> _Task goal_: Return exactly the lines below, starting with the one that has "Completes (.snapshotConfigStop r)" and going on through the one that has "p) s r stBadState []))".

***** Data in this exercise *****

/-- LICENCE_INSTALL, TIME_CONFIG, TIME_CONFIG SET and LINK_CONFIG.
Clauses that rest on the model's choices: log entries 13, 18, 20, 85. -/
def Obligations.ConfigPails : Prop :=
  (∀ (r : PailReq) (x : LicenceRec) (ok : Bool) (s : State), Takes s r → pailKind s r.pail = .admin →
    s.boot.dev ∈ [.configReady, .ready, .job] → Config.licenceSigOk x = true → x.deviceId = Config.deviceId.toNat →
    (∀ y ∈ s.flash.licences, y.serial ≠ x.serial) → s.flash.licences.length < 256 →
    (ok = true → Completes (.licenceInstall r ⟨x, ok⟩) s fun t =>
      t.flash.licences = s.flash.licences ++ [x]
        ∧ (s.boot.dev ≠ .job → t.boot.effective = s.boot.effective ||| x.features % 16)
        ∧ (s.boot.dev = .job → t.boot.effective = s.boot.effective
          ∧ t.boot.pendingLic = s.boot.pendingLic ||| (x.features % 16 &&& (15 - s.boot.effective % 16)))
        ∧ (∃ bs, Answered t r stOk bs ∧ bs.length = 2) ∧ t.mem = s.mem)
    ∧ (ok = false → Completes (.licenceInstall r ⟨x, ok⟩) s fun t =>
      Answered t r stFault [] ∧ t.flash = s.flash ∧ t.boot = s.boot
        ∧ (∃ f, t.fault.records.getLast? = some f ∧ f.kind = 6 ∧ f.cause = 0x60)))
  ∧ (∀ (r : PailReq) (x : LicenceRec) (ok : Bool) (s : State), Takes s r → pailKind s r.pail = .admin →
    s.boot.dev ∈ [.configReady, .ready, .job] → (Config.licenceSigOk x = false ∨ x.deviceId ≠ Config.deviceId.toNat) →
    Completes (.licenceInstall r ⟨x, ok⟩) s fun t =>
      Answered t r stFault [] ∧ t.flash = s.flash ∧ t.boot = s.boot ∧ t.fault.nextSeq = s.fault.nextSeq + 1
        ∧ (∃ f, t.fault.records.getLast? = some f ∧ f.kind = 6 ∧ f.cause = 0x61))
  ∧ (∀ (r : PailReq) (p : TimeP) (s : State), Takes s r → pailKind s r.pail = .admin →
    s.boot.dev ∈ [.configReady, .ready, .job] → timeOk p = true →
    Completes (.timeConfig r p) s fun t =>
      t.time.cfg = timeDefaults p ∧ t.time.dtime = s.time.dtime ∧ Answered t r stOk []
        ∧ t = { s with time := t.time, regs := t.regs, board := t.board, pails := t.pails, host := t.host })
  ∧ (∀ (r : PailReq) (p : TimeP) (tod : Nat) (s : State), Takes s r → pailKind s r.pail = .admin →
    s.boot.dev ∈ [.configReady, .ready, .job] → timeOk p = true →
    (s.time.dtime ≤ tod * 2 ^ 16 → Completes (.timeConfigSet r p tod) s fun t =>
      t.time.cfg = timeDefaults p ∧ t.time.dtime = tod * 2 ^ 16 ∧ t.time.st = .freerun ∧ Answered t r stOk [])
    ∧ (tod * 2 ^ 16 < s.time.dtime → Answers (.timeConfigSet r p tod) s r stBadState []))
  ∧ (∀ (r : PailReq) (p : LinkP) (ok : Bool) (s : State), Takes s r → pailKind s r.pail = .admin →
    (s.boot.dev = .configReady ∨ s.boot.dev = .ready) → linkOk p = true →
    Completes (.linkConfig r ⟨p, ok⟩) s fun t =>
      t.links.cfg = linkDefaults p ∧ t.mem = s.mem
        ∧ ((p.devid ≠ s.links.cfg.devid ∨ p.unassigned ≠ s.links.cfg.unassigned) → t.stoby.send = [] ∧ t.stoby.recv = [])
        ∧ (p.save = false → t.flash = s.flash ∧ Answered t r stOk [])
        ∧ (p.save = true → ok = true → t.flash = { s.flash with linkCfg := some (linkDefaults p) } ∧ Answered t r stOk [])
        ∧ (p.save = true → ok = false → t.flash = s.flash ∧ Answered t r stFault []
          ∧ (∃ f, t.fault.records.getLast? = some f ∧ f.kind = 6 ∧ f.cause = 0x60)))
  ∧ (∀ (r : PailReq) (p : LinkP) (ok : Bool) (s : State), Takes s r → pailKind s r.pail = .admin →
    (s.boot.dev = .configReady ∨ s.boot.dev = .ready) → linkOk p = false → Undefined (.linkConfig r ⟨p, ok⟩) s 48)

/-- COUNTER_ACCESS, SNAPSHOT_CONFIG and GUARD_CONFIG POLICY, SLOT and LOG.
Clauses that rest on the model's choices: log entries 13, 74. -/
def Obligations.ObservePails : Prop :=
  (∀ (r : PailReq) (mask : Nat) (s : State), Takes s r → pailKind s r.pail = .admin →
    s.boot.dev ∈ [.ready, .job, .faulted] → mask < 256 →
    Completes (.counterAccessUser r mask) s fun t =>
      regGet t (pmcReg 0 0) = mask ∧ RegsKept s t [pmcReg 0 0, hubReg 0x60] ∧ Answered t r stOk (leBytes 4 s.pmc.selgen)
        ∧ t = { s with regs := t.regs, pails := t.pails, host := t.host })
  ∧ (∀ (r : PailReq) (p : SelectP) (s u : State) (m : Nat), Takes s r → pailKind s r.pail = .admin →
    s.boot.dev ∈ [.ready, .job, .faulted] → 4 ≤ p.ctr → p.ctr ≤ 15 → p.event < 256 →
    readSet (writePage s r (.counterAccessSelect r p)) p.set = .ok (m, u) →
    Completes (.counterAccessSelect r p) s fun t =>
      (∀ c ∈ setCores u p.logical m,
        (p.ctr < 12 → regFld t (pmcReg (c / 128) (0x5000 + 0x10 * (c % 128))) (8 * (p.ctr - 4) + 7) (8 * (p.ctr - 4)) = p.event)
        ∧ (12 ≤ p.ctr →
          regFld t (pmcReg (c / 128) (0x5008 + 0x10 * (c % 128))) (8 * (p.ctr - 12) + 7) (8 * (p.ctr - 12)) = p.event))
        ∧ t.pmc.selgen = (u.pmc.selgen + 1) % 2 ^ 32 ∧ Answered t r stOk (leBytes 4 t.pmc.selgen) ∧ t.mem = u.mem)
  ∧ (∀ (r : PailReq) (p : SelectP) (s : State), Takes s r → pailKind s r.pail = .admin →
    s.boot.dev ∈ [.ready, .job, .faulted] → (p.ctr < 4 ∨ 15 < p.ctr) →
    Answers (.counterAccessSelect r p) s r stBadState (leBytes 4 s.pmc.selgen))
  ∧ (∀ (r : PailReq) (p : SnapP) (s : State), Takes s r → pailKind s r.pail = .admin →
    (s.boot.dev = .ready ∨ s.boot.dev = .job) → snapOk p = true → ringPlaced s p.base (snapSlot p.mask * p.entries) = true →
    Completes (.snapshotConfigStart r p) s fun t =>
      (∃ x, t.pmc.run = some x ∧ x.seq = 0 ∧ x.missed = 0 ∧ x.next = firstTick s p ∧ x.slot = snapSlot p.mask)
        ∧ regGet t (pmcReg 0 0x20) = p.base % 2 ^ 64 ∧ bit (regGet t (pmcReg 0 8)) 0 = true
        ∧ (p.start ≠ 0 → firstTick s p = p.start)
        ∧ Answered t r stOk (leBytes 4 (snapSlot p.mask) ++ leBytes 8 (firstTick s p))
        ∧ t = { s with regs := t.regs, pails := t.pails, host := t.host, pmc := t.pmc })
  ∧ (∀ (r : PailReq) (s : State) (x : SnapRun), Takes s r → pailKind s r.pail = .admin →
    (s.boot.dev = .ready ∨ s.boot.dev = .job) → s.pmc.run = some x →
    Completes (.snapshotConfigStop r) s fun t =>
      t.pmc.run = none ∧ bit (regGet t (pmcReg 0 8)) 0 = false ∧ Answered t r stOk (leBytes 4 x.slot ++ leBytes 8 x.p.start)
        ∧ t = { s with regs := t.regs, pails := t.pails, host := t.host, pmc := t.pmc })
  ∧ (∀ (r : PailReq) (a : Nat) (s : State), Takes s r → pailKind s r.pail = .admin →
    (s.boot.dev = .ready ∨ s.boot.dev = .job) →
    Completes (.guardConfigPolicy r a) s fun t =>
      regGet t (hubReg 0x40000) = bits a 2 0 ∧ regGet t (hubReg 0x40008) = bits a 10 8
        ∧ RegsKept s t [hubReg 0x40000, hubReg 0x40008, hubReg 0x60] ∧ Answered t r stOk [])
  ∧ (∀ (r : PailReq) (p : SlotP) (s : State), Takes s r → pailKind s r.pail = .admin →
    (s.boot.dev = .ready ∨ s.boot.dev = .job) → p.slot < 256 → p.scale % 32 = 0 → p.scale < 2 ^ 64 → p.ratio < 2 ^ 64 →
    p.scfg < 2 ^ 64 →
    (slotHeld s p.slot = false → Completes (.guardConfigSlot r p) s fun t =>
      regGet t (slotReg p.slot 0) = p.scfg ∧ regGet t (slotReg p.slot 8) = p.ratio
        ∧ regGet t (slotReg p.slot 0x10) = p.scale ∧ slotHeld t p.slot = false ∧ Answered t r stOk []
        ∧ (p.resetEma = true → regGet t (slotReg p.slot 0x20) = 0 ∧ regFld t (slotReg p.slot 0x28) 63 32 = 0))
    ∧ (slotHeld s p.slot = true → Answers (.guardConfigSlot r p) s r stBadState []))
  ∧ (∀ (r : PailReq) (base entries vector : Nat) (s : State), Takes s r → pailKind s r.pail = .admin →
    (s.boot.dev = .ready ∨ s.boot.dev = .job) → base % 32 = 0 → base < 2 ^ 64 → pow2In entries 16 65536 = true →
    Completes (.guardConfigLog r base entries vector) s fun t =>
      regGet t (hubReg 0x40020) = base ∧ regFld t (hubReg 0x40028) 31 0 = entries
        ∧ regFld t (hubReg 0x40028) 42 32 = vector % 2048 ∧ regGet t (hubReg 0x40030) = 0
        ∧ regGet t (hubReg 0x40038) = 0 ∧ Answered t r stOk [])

*****

> _Answer section_:
    Completes (.snapshotConfigStop r) s fun t =>
      t.pmc.run = none ∧ bit (regGet t (pmcReg 0 8)) 0 = false ∧ Answered t r stOk (leBytes 4 x.slot ++ leBytes 8 x.p.start)
        ∧ t = { s with regs := t.regs, pails := t.pails, host := t.host, pmc := t.pmc })
  ∧ (∀ (r : PailReq) (a : Nat) (s : State), Takes s r → pailKind s r.pail = .admin →
    (s.boot.dev = .ready ∨ s.boot.dev = .job) →
    Completes (.guardConfigPolicy r a) s fun t =>
      regGet t (hubReg 0x40000) = bits a 2 0 ∧ regGet t (hubReg 0x40008) = bits a 10 8
        ∧ RegsKept s t [hubReg 0x40000, hubReg 0x40008, hubReg 0x60] ∧ Answered t r stOk [])
  ∧ (∀ (r : PailReq) (p : SlotP) (s : State), Takes s r → pailKind s r.pail = .admin →
    (s.boot.dev = .ready ∨ s.boot.dev = .job) → p.slot < 256 → p.scale % 32 = 0 → p.scale < 2 ^ 64 → p.ratio < 2 ^ 64 →
    p.scfg < 2 ^ 64 →
    (slotHeld s p.slot = false → Completes (.guardConfigSlot r p) s fun t =>
      regGet t (slotReg p.slot 0) = p.scfg ∧ regGet t (slotReg p.slot 8) = p.ratio
        ∧ regGet t (slotReg p.slot 0x10) = p.scale ∧ slotHeld t p.slot = false ∧ Answered t r stOk []
        ∧ (p.resetEma = true → regGet t (slotReg p.slot 0x20) = 0 ∧ regFld t (slotReg p.slot 0x28) 63 32 = 0))
    ∧ (slotHeld s p.slot = true → Answers (.guardConfigSlot r p) s r stBadState []))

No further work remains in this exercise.